- **YOUR OBJECTIVE**
Please return the lines of the data below, word for word, from the first line through the line containing "pure (retireLane s act (r.2 ||| t.2) r.1)".

- **DATA TO USE**
┌──
-- ==== Sys2Proof/Machine/LaneControl.lean ====
section
/-! DEFINITION. Branches, reconvergence, LSTOP, melded regions, LSPAWN, LAWAIT, LEXIT, LTRAP and LNOP
(08 R154 to R169; 18 R291). -/

namespace Sys2Proof.Machine

/-! ### Issue without an advance -/

/-- A control instruction: waits on results, checks, its effect on the split, flags. -/
def controlIssue (act : W32) (reads writes : List Opnd) (s : State)
    (body : State → Except Stop (State × BitVec 8)) : Out :=
  finishLane s do
    let t := laneTouch s act reads writes
    laneChecks t.1 act reads writes
    let r ← body t.1
    pure (retireLane s act (r.2 ||| t.2) r.1)

/-- Trap 0x01 for an instruction that a melded region forbids (08 R163). -/
def forbidMelded (s : State) (k : Out) : Out :=
  if melded s then finishLane s (.error (wholeFault s (curSplit s).mask 0x01)) else k

/-- The split in focus moved to a lane PC. -/
def moveSplit (s : State) (lpc : W32) : State := { s with g := setSplit s.g s.ent { curSplit s with lpc := lpc } }

/-- The lane PC of the next instruction. -/
def nextLpc (s : State) (f : LaneWord) : W32 := (curSplit s).lpc + BitVec.ofNat 32 f.form.length

/-! ### Branches (08 R154, R157, R158) -/

/-- The targets of a split's lanes with the lanes that take them, in ascending order of the lowest lane. -/
def byTarget (ts : List (Nat × W32)) : List (W32 × W32) :=
  ((ts.map (·.2)).eraseDups).map (fun t => (t, maskOf ((ts.filter (fun p => p.2 == t)).map (·.1))))

/-- The split in focus divided: the lanes of `keep` stay in its entry, every further target takes an entry of its own
(08 R154). -/
def divide (s : State) (parts : List (W32 × W32)) (keep : W32) (token : BitVec 10) : State :=
  let x := curSplit s
  let mine := ((parts.find? (fun p => p.1 == keep)).map (·.2)).getD 0
  let g := setSplit s.g s.ent { x with mask := mine, lpc := keep, token := token }
  settleSplits { s with
    g := (parts.filter (fun p => p.1 != keep)).foldl (fun acc p =>
      placeSplit acc { x with mask := p.2, lpc := p.1, token := token }) g }

/-- A branch of the split in focus to its lanes' targets. A division in a melded region raises trap 0x01 and has no
effect (08 R163); one under `.u` sets UV (08 R158). `keep` is the fall-through, where the branch has one. -/
def branchTo (s : State) (ts : List (Nat × W32)) (keep : Option W32) (token : BitVec 10) (claim : Bool) :
    Except Stop (State × BitVec 8) :=
  match byTarget ts with
  | [] => .ok (s, 0)
  | [p] => .ok (moveSplit s p.1, 0)
  | p :: rest =>
    if melded s then .error (wholeFault s (curSplit s).mask 0x01)
    else .ok (divide s (p :: rest) (keep.getD p.1) token, flagIf claim flagUV)

/-- LBR (08 R157). -/
def execLbr (f : LaneWord) (s : State) : Out :=
  let m := (curSplit s).mask
  let here := (curSplit s).lpc
  controlIssue m [src 0 f.a .any] [] s (fun t =>
    let target (l : Nat) : W32 := if readOpnd t f.a.toNat l != 0 then here + f.imm.signExtend 32 else nextLpc s f
    branchTo t ((lanesOf m).map (fun l => (l, target l))) (some (nextLpc s f)) (f.c.setWidth 10) (f.mod.getLsbD 0))

/-- LJMP: the whole split (08 R157). -/
def execLjmp (f : LaneWord) (s : State) : Out :=
  controlIssue (curSplit s).mask [] [] s (fun t => .ok (moveSplit t ((curSplit s).lpc + f.imm.signExtend 32), 0))

/-- LBRX: the target is operand a in each lane (08 R157). -/
def execLbrx (f : LaneWord) (s : State) : Out :=
  let m := (curSplit s).mask
  controlIssue m [src 0 f.a .any] [] s (fun t =>
    branchTo t ((lanesOf m).map (fun l => (l, readOpnd t f.a.toNat l))) none (f.c.setWidth 10) (f.mod.getLsbD 0))

/-- The link register of LCALLX and LRET. -/
abbrev linkReg : Nat := 127

/-- LCALLX: the targets are read before V127 takes the next instruction's offset, tag U32 (08 R157; 18 R291). -/
def execLcallx (f : LaneWord) (s : State) : Out :=
  let m := (curSplit s).mask
  forbidMelded s <| controlIssue m [src 0 f.a .any] [⟨3, linkReg, 1, .any⟩] s (fun t =>
    let ts := (lanesOf m).map (fun l => (l, readOpnd t f.a.toNat l))
    let t' := { t with g := writeReg t.g linkReg 2 ((lanesOf m).map (fun l => (l, nextLpc s f))) }
    branchTo t' ts none (f.c.setWidth 10) (f.mod.getLsbD 0))

/-- LRET: to V127 of each lane, under the split's own token (08 R154, R157). -/
def execLret (_f : LaneWord) (s : State) : Out :=
  let m := (curSplit s).mask
  forbidMelded s <| controlIssue m [⟨0, linkReg, 1, .any⟩] [] s (fun t =>
    branchTo t ((lanesOf m).map (fun l => (l, readOpnd t linkReg l))) none (curSplit s).token false)

/-! ### Reconvergence and LSTOP (08 R159 to R161) -/

/-- LRECONV: a split with a smaller token goes on, any other stands AT-TOKEN here until the merge. -/
def execLreconv (f : LaneWord) (s : State) : Out :=
  let u : BitVec 10 := f.imm.setWidth 10
  forbidMelded s <| controlIssue (curSplit s).mask [] [] s (fun t =>
    if (curSplit t).token < u then .ok (moveSplit t (nextLpc s f), 0)
    else .ok (settleSplits { t with
      g := setSplit t.g t.ent { curSplit t with state := .atToken, site := u, next := nextLpc s f } }, 0))

/-- LSTOP: outstanding results land and the split is STOPPED (08 R161; 03 R62). -/
def execLstop (_f : LaneWord) (s : State) : Out :=
  forbidMelded s <| controlIssue (curSplit s).mask [] [] s (fun t =>
    let t := landResults t
    .ok (settleSplits { t with g := setSplit t.g t.ent { curSplit t with state := .stopped } }, 0))

/-! ### Melded regions (08 R162 to R164) -/

/-- The entries of a renaming table: 128 halfwords, ten bits of each (04 R71). -/
def tableEntries (bs : List Byte) : List (BitVec 10) :=
  (List.range 128).map (fun i => BitVec.ofNat 10 (field bs (2 * i) 2))

/-- The slot that holds a table. -/
def slotWith (g : Group) (a : W64) : Option Nat :=
  (findIdx? (fun (t : Option RenTable) => (t.map (·.addr)) == some a) g.ren 0).map (·.1)

/-- LMELD: the table's address and its 256 bytes are checked, the table is loaded unless a slot holds it, and the path
mask is a snapshot of K[p] (08 R162). -/
def execLmeld (f : LaneWord) (s : State) : Out :=
  let m := (curSplit s).mask
  forbidMelded s <|
    if s.g.meld.isSome then finishLane s (.error (.wait .meld))
    else controlIssue m [src 0 f.a .any] [] s (fun t => do
      let a := laneReadS t (f.a.toNat - 0x400)
      if a.toNat % 64 != 0 then throw (.trap { laneTrap s 0x06 with fmask := m, faddr := a })
      let accs ← match runCheck t .read a 256 with
        | .ok accs => Except.ok accs
        | .error e => .error (faultStop s (lanesOf m) e)
      let path := readK t.g f.pred.toNat &&& m
      let opened (t : State) (slot : Nat) : State :=
        let g := { t.g with meld := some ⟨path, slot⟩, renOld := 1 - slot }
        moveSplit { t with g := setSplit g t.ent { splitAt g t.ent with meld := true } } (nextLpc s f)
      match slotWith t.g a with
      | some slot => pure (opened t slot, 0)
      | none =>
        let lane := (lanesOf m).headD 0
        let t1 ← laneConflicts t ((runSectors accs 256).map (fun x => (lane, x))) .read
        let (bs, t2, bad) := rangeBytes t1 accs 256
        let slot := t.g.renOld
        let t3 := match bad with
          | some pa => { t2 with log := t2.log ++ [laneRecord s (.mem pa) lane 0] }
          | none => t2
        pure (opened { t3 with g := { t3.g with ren := t3.g.ren.set slot (some ⟨a, tableEntries bs⟩) } } slot,
          flagIf bad.isSome flagUE))
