/-- What follows a step: its outcome with `f` on its next state. -/
def onNext (f : State → State) : Out → Out
  | .next s => .next (f s)
  | .fault r => .fault r
  | .refused r => .refused r

/-! ### What an agenda may name -/

/-- Whether an instruction is a step without an encoding. -/
def isEvent (i : Instr) : Bool :=
  match i with
  | .illegalWord => false
  | .illegalScalarWord _ => false
  | _ => (encode i).isNone

/-- Whether a step is one that a core makes: none is made once the cores have stopped (24 R327). -/
def coreStep (s : State) (i : Instr) (a : EvArgs) : Bool :=
  match i with
  | .trapTake => true
  | .teamResidency => true
  | .teamUnpark => true
  | .teamPark => true
  | .mmaComplete => true
  | .loadLanding => true
  | .engineCompletion => s.ops.any (fun o => o.id == a.n && onCopyEngine o)
  | _ => false

/-- Whether the step named may take place as named: a trap is taken only where event classes call for it, and a core that has
stopped does nothing. -/
def eventAllowed (s : State) (i : Instr) (a : EvArgs) : Bool :=
  (s.booted == .running || !coreStep s i a) &&
  match i with
  | .trapTake => (groupOf? s a.gid).any (fun g => trapDue g && a.trap == dueTrap g)
  | _ => isEvent i

/-- A step's state before its meaning: its operands, and the classes that a trap answers. -/
def beginEvent (s : State) (i : Instr) (a : EvArgs) : State :=
  let s := { s with ev := a }
  match i with
  | .trapTake => modGroup s a.gid (fun g => { g with due := 0 })
  | _ => s

/-! ### The model's own schedule -/

/-- The first value there is. -/
def firstSome {α : Type} : List (Unit → Option α) → Option α
  | [] => none
  | f :: fs => match f () with
    | some a => some a
    | none => firstSome fs

/-- A stream as an action. -/
def streamAction (gid : Nat) (stream : Option Nat) : Action :=
  match stream with
  | none => .scalar gid
  | some i => .lane gid i

/-- A stream that issues next: of the scheduler that has issued nothing for longest. -/
def pickIssue (s : State) : Option Action :=
  let rank (g : Group) : Nat := (schedOf s g).last * 2 ^ 80 + groupRank s g
  ((sortBy rank ((allGroups s).filter (fun g => (readyStream s g).isSome))).head?).bind (fun g =>
    (readyStream s g).map (streamAction g.gid))

/-- A split that goes on with its VCOPY. -/
def pickCopy (s : State) : Option Action :=
  firstSome ((allGroups s).map (fun g => fun _ => ((upto 8 (copyGoesOn s g)).head?).map (fun i => .lane g.gid i)))

/-- A step without operands but those given. -/
def act (i : Instr) (a : EvArgs) : Option Action := some (.event i a)

/-- The step that performs a transform request. -/
def requestStep (x : XRequest) : Instr :=
  match (parseRequest x.block).op with
  | 1 => .lz4c | 2 => .lz4d | 3 => .repack | 4 => .convert | 5 => .fill | 6 => .flush | 7 => .digest
  | _ => .transformRequestComplete

/-- A step for an engine operation. -/
def pickOp (s : State) (o : EngineOp) : Option Action :=
  if opWaits o then none else
  match o.kind with
  | .xkick .. =>
    if o.done = 0 then some (.engine o.id)
    else match s.xreqs.find? (fun x => x.op == o.id && !x.posted && !x.faulted) with
      | some x =>
        if x.block.isEmpty && !x.performed then some (.engine o.id)
        else act (if x.performed then .transformRequestComplete else requestStep x) { n := o.id, req := x.index.toNat }
      | none => if oldestOp s o && !(s.xreqs.any (fun x => x.op == o.id && !x.posted)) then act .engineCompletion { n := o.id } else none
  | .coll _ =>
    if o.finished then (if oldestOp s o then act .engineCompletion { n := o.id } else none)
    else if o.cancelled then some (.engine o.id)
    else none
  | _ =>
    if !unitTurn s o o.done && !o.finished then none
    else if oldestOp s o && (o.finished || opSize o ≤ o.done + 1) then act .engineCompletion { n := o.id }
    else if o.finished then none
    else some (.engine o.id)

/-- A step of engines, stores, results or ends. -/
def pickMemory (s : State) : Option Action :=
  firstSome [
    fun _ => firstSome (s.ops.map (fun o => fun _ => pickOp s o)),
    fun _ => if s.stores.isEmpty then none else act .storeAck {},
    fun _ => if s.props.isEmpty then none else act .replicaPropagate {},
    fun _ => ((allGroups s).find? (fun g => g.landings.any (fun d => !d.landed))).bind (fun g => act .loadLanding { gid := g.gid }),
    fun _ => (s.cores.find? (fun c => c.2.mma.isSome)).bind (fun c => act .mmaComplete { core := c.1 }),
    fun _ => ((allGroups s).find? (fun g => g.run == .failing && g.counters.isEmpty)).bind (fun g =>
      act .groupEndInError { gid := g.gid }),
    fun _ => (s.ends.zipIdx.find? (fun p => endReady s p.1)).bind (fun p => act .taskEndReport { n := p.2 })]

/-- Whether records could be launched on a core, once parked teams there are spilled. -/
def couldLaunch (s : State) (ctx core : Nat) (recs : List TaskRecord) : Bool :=
  (launchSpilling { s with ev := { s.ev with team := 0, teams := parkedOn s [core] } } ctx core recs).2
└──
- **WRITTEN RESPONSE**
-- ==== Sys2Proof/Machine/LaneControl.lean ====
section
/-! DEFINITION. Branches, reconvergence, LSTOP, melded regions, LSPAWN, LAWAIT, LEXIT, LTRAP and LNOP
(08 R154 to R169; 18 R291). -/

namespace Sys2Proof.Machine

/-! ### Issue without an advance -/

/-- A control instruction: waits on results, checks, its effect on the split, flags. -/
def controlIssue (act : W32) (reads writes : List Opnd) (s : State)
    (body : State → Except Stop (State × BitVec 8)) : Out :=
  finishLane s do
    let t := laneTouch s act reads writes
    laneChecks t.1 act reads writes
    let r ← body t.1
    pure (retireLane s act (r.2 ||| t.2) r.1)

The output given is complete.